3. Assessment of oxidative stress levels and markers of inflammatory processes.
4. Analysis of microglial and astrocyte numbers and activation states.
5. Performance of behavioral tests characteristic of PD in the same experimental model.
The proposed study will provide new insights into the role of parkin in the regulation of mitochondrial function and the development of inflammatory responses in the brain. The results may help identify new therapeutic targets for disease-modifying interventions in Parkinson’s disease.
10. Relevant literature:
Jęśko H, Lenkiewicz AM, Wilkaniec A, Adamczyk A. The interplay between parkin and alpha-synuclein; possible implications for the pathogenesis of Parkinson's disease. Acta Neurobiol Exp (Wars). 2019;79(3):276-289. PMID: 31587020.

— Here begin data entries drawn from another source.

-- ==== Sys2Proof/Laws/State.lean ====
section
/-!
SUPPORT. The fields of the state after each update of it: one lemma for each field an update leaves as it
was, true by `rfl`, so that no proof unfolds a record update.
-/

namespace Sys2Proof.Laws

open Sys2Proof Sys2Proof.Machine

/-! `setByte` -/

@[simp] theorem setByte_cx (s : State) (a : Nat) (v : Byte) : (s.setByte a v).cx = s.cx := rfl
@[simp] theorem setByte_sh (s : State) (a : Nat) (v : Byte) : (s.setByte a v).sh = s.sh := rfl
@[simp] theorem setByte_cxSt (s : State) (a : Nat) (v : Byte) : (s.setByte a v).cxSt = s.cxSt := rfl
@[simp] theorem setByte_shSt (s : State) (a : Nat) (v : Byte) : (s.setByte a v).shSt = s.shSt := rfl
@[simp] theorem setByte_bank (s : State) (a : Nat) (v : Byte) : (s.setByte a v).bank = s.bank := rfl
@[simp] theorem setByte_coreid (s : State) (a : Nat) (v : Byte) : (s.setByte a v).coreid = s.coreid := rfl
@[simp] theorem setByte_pkgid (s : State) (a : Nat) (v : Byte) : (s.setByte a v).pkgid = s.pkgid := rfl
@[simp] theorem setByte_rank (s : State) (a : Nat) (v : Byte) : (s.setByte a v).rank = s.rank := rfl
@[simp] theorem setByte_empties (s : State) (a : Nat) (v : Byte) : (s.setByte a v).empties = s.empties := rfl
@[simp] theorem setByte_marks (s : State) (a : Nat) (v : Byte) : (s.setByte a v).marks = s.marks := rfl
@[simp] theorem setByte_cyc (s : State) (a : Nat) (v : Byte) : (s.setByte a v).cyc = s.cyc := rfl
@[simp] theorem setByte_ftime (s : State) (a : Nat) (v : Byte) : (s.setByte a v).ftime = s.ftime := rfl
@[simp] theorem setByte_ftPhase (s : State) (a : Nat) (v : Byte) : (s.setByte a v).ftPhase = s.ftPhase := rfl
@[simp] theorem setByte_badr (s : State) (a : Nat) (v : Byte) : (s.setByte a v).badr = s.badr := rfl
@[simp] theorem setByte_bundle (s : State) (a : Nat) (v : Byte) : (s.setByte a v).bundle = s.bundle := rfl
@[simp] theorem setByte_widx (s : State) (a : Nat) (v : Byte) : (s.setByte a v).widx = s.widx := rfl
@[simp] theorem setByte_ctl (s : State) (a : Nat) (v : Byte) : (s.setByte a v).ctl = s.ctl := rfl
@[simp] theorem setByte_stalled (s : State) (a : Nat) (v : Byte) : (s.setByte a v).stalled = s.stalled := rfl
@[simp] theorem setByte_agenda (s : State) (a : Nat) (v : Byte) : (s.setByte a v).agenda = s.agenda := rfl
@[simp] theorem setByte_fv (s : State) (a : Nat) (v : Byte) : (s.setByte a v).fv = s.fv := rfl
@[simp] theorem setByte_nextId (s : State) (a : Nat) (v : Byte) : (s.setByte a v).nextId = s.nextId := rfl
@[simp] theorem setByte_core (s : State) (a : Nat) (v : Byte) : (s.setByte a v).core = s.core := rfl
@[simp] theorem setByte_xl (s : State) (a : Nat) (v : Byte) : (s.setByte a v).xl = s.xl := rfl
@[simp] theorem setByte_hbm (s : State) (a : Nat) (v : Byte) : (s.setByte a v).hbm = s.hbm := rfl
@[simp] theorem setByte_fab (s : State) (a : Nat) (v : Byte) : (s.setByte a v).fab = s.fab := rfl
@[simp] theorem setByte_coll (s : State) (a : Nat) (v : Byte) : (s.setByte a v).coll = s.coll := rfl
@[simp] theorem setByte_sched (s : State) (a : Nat) (v : Byte) : (s.setByte a v).sched = s.sched := rfl
@[simp] theorem setByte_dbg (s : State) (a : Nat) (v : Byte) : (s.setByte a v).dbg = s.dbg := rfl
@[simp] theorem setByte_host (s : State) (a : Nat) (v : Byte) : (s.setByte a v).host = s.host := rfl

/-! `zeroRange` -/

@[simp] theorem zeroRange_cx (s : State) (a n : Nat) : (s.zeroRange a n).cx = s.cx := rfl
@[simp] theorem zeroRange_sh (s : State) (a n : Nat) : (s.zeroRange a n).sh = s.sh := rfl
@[simp] theorem zeroRange_cxSt (s : State) (a n : Nat) : (s.zeroRange a n).cxSt = s.cxSt := rfl
@[simp] theorem zeroRange_shSt (s : State) (a n : Nat) : (s.zeroRange a n).shSt = s.shSt := rfl
@[simp] theorem zeroRange_bank (s : State) (a n : Nat) : (s.zeroRange a n).bank = s.bank := rfl
@[simp] theorem zeroRange_coreid (s : State) (a n : Nat) : (s.zeroRange a n).coreid = s.coreid := rfl
@[simp] theorem zeroRange_pkgid (s : State) (a n : Nat) : (s.zeroRange a n).pkgid = s.pkgid := rfl
@[simp] theorem zeroRange_rank (s : State) (a n : Nat) : (s.zeroRange a n).rank = s.rank := rfl
@[simp] theorem zeroRange_cyc (s : State) (a n : Nat) : (s.zeroRange a n).cyc = s.cyc := rfl
@[simp] theorem zeroRange_ftime (s : State) (a n : Nat) : (s.zeroRange a n).ftime = s.ftime := rfl
@[simp] theorem zeroRange_ftPhase (s : State) (a n : Nat) : (s.zeroRange a n).ftPhase = s.ftPhase := rfl
@[simp] theorem zeroRange_badr (s : State) (a n : Nat) : (s.zeroRange a n).badr = s.badr := rfl
@[simp] theorem zeroRange_bundle (s : State) (a n : Nat) : (s.zeroRange a n).bundle = s.bundle := rfl
@[simp] theorem zeroRange_widx (s : State) (a n : Nat) : (s.zeroRange a n).widx = s.widx := rfl
@[simp] theorem zeroRange_ctl (s : State) (a n : Nat) : (s.zeroRange a n).ctl = s.ctl := rfl
@[simp] theorem zeroRange_stalled (s : State) (a n : Nat) : (s.zeroRange a n).stalled = s.stalled := rfl
@[simp] theorem zeroRange_agenda (s : State) (a n : Nat) : (s.zeroRange a n).agenda = s.agenda := rfl
@[simp] theorem zeroRange_fv (s : State) (a n : Nat) : (s.zeroRange a n).fv = s.fv := rfl
@[simp] theorem zeroRange_nextId (s : State) (a n : Nat) : (s.zeroRange a n).nextId = s.nextId := rfl
@[simp] theorem zeroRange_core (s : State) (a n : Nat) : (s.zeroRange a n).core = s.core := rfl
@[simp] theorem zeroRange_xl (s : State) (a n : Nat) : (s.zeroRange a n).xl = s.xl := rfl
@[simp] theorem zeroRange_hbm (s : State) (a n : Nat) : (s.zeroRange a n).hbm = s.hbm := rfl
@[simp] theorem zeroRange_fab (s : State) (a n : Nat) : (s.zeroRange a n).fab = s.fab := rfl
@[simp] theorem zeroRange_coll (s : State) (a n : Nat) : (s.zeroRange a n).coll = s.coll := rfl
@[simp] theorem zeroRange_sched (s : State) (a n : Nat) : (s.zeroRange a n).sched = s.sched := rfl
@[simp] theorem zeroRange_dbg (s : State) (a n : Nat) : (s.zeroRange a n).dbg = s.dbg := rfl
@[simp] theorem zeroRange_host (s : State) (a n : Nat) : (s.zeroRange a n).host = s.host := rfl

/-! `draw` -/

@[simp] theorem draw_cx (s : State) : (s.draw.2).cx = s.cx := rfl
@[simp] theorem draw_sh (s : State) : (s.draw.2).sh = s.sh := rfl
@[simp] theorem draw_cxSt (s : State) : (s.draw.2).cxSt = s.cxSt := rfl
@[simp] theorem draw_shSt (s : State) : (s.draw.2).shSt = s.shSt := rfl
@[simp] theorem draw_bank (s : State) : (s.draw.2).bank = s.bank := rfl
@[simp] theorem draw_coreid (s : State) : (s.draw.2).coreid = s.coreid := rfl
@[simp] theorem draw_pkgid (s : State) : (s.draw.2).pkgid = s.pkgid := rfl
@[simp] theorem draw_rank (s : State) : (s.draw.2).rank = s.rank := rfl
@[simp] theorem draw_mem (s : State) : (s.draw.2).mem = s.mem := rfl
@[simp] theorem draw_empties (s : State) : (s.draw.2).empties = s.empties := rfl
@[simp] theorem draw_marks (s : State) : (s.draw.2).marks = s.marks := rfl
@[simp] theorem draw_cyc (s : State) : (s.draw.2).cyc = s.cyc := rfl
@[simp] theorem draw_ftime (s : State) : (s.draw.2).ftime = s.ftime := rfl
@[simp] theorem draw_ftPhase (s : State) : (s.draw.2).ftPhase = s.ftPhase := rfl
@[simp] theorem draw_badr (s : State) : (s.draw.2).badr = s.badr := rfl
@[simp] theorem draw_bundle (s : State) : (s.draw.2).bundle = s.bundle := rfl
@[simp] theorem draw_widx (s : State) : (s.draw.2).widx = s.widx := rfl
@[simp] theorem draw_ctl (s : State) : (s.draw.2).ctl = s.ctl := rfl
@[simp] theorem draw_stalled (s : State) : (s.draw.2).stalled = s.stalled := rfl
@[simp] theorem draw_agenda (s : State) : (s.draw.2).agenda = s.agenda := rfl
@[simp] theorem draw_nextId (s : State) : (s.draw.2).nextId = s.nextId := rfl
@[simp] theorem draw_core (s : State) : (s.draw.2).core = s.core := rfl
@[simp] theorem draw_xl (s : State) : (s.draw.2).xl = s.xl := rfl
@[simp] theorem draw_hbm (s : State) : (s.draw.2).hbm = s.hbm := rfl
@[simp] theorem draw_fab (s : State) : (s.draw.2).fab = s.fab := rfl
@[simp] theorem draw_coll (s : State) : (s.draw.2).coll = s.coll := rfl
@[simp] theorem draw_sched (s : State) : (s.draw.2).sched = s.sched := rfl
@[simp] theorem draw_dbg (s : State) : (s.draw.2).dbg = s.dbg := rfl
@[simp] theorem draw_host (s : State) : (s.draw.2).host = s.host := rfl

/-! `choose` -/

@[simp] theorem choose_cx (s : State) (n : Nat) : ((s.choose n).2).cx = s.cx := rfl
@[simp] theorem choose_sh (s : State) (n : Nat) : ((s.choose n).2).sh = s.sh := rfl
@[simp] theorem choose_cxSt (s : State) (n : Nat) : ((s.choose n).2).cxSt = s.cxSt := rfl
@[simp] theorem choose_shSt (s : State) (n : Nat) : ((s.choose n).2).shSt = s.shSt := rfl
@[simp] theorem choose_bank (s : State) (n : Nat) : ((s.choose n).2).bank = s.bank := rfl
@[simp] theorem choose_coreid (s : State) (n : Nat) : ((s.choose n).2).coreid = s.coreid := rfl
@[simp] theorem choose_pkgid (s : State) (n : Nat) : ((s.choose n).2).pkgid = s.pkgid := rfl
@[simp] theorem choose_rank (s : State) (n : Nat) : ((s.choose n).2).rank = s.rank := rfl
@[simp] theorem choose_mem (s : State) (n : Nat) : ((s.choose n).2).mem = s.mem := rfl
@[simp] theorem choose_empties (s : State) (n : Nat) : ((s.choose n).2).empties = s.empties := rfl
@[simp] theorem choose_marks (s : State) (n : Nat) : ((s.choose n).2).marks = s.marks := rfl
@[simp] theorem choose_cyc (s : State) (n : Nat) : ((s.choose n).2).cyc = s.cyc := rfl
@[simp] theorem choose_ftime (s : State) (n : Nat) : ((s.choose n).2).ftime = s.ftime := rfl
@[simp] theorem choose_ftPhase (s : State) (n : Nat) : ((s.choose n).2).ftPhase = s.ftPhase := rfl
@[simp] theorem choose_badr (s : State) (n : Nat) : ((s.choose n).2).badr = s.badr := rfl
@[simp] theorem choose_bundle (s : State) (n : Nat) : ((s.choose n).2).bundle = s.bundle := rfl
@[simp] theorem choose_widx (s : State) (n : Nat) : ((s.choose n).2).widx = s.widx := rfl
@[simp] theorem choose_ctl (s : State) (n : Nat) : ((s.choose n).2).ctl = s.ctl := rfl
@[simp] theorem choose_stalled (s : State) (n : Nat) : ((s.choose n).2).stalled = s.stalled := rfl
@[simp] theorem choose_agenda (s : State) (n : Nat) : ((s.choose n).2).agenda = s.agenda := rfl
@[simp] theorem choose_nextId (s : State) (n : Nat) : ((s.choose n).2).nextId = s.nextId := rfl
@[simp] theorem choose_core (s : State) (n : Nat) : ((s.choose n).2).core = s.core := rfl
@[simp] theorem choose_xl (s : State) (n : Nat) : ((s.choose n).2).xl = s.xl := rfl
@[simp] theorem choose_hbm (s : State) (n : Nat) : ((s.choose n).2).hbm = s.hbm := rfl
@[simp] theorem choose_fab (s : State) (n : Nat) : ((s.choose n).2).fab = s.fab := rfl
@[simp] theorem choose_coll (s : State) (n : Nat) : ((s.choose n).2).coll = s.coll := rfl
@[simp] theorem choose_sched (s : State) (n : Nat) : ((s.choose n).2).sched = s.sched := rfl
@[simp] theorem choose_dbg (s : State) (n : Nat) : ((s.choose n).2).dbg = s.dbg := rfl
@[simp] theorem choose_host (s : State) (n : Nat) : ((s.choose n).2).host = s.host := rfl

Wilkaniec A, Lenkiewicz AM, Babiec L, Murawska E, Jęśko HM, Cieślik M, Culmsee C, Adamczyk A. Exogenous Alpha-Synuclein Evoked Parkin Downregulation Promotes Mitochondrial Dysfunction in Neuronal Cells. Implications for Parkinson's Disease Pathology. Front Aging Neurosci. 2021 Feb 24;13:591475. doi: 10.3389/fnagi.2021.591475. PMID: 33716707; PMCID: PMC7943853.
Wilkaniec A, Lenkiewicz AM, Czapski GA, Jęśko HM, Hilgier W, Brodzik R, Gąssowska-Dobrowolska M, Culmsee C, Adamczyk A. Extracellular Alpha-Synuclein Oligomers Induce Parkin S-Nitrosylation: Relevance to Sporadic Parkinson's Disease Etiopathology. Mol Neurobiol. 2019 Jan;56(1):125-140. doi: 10.1007/s12035-018-1082-0. Epub 2018 Apr 21. PMID: 29681024; PMCID: PMC6334739.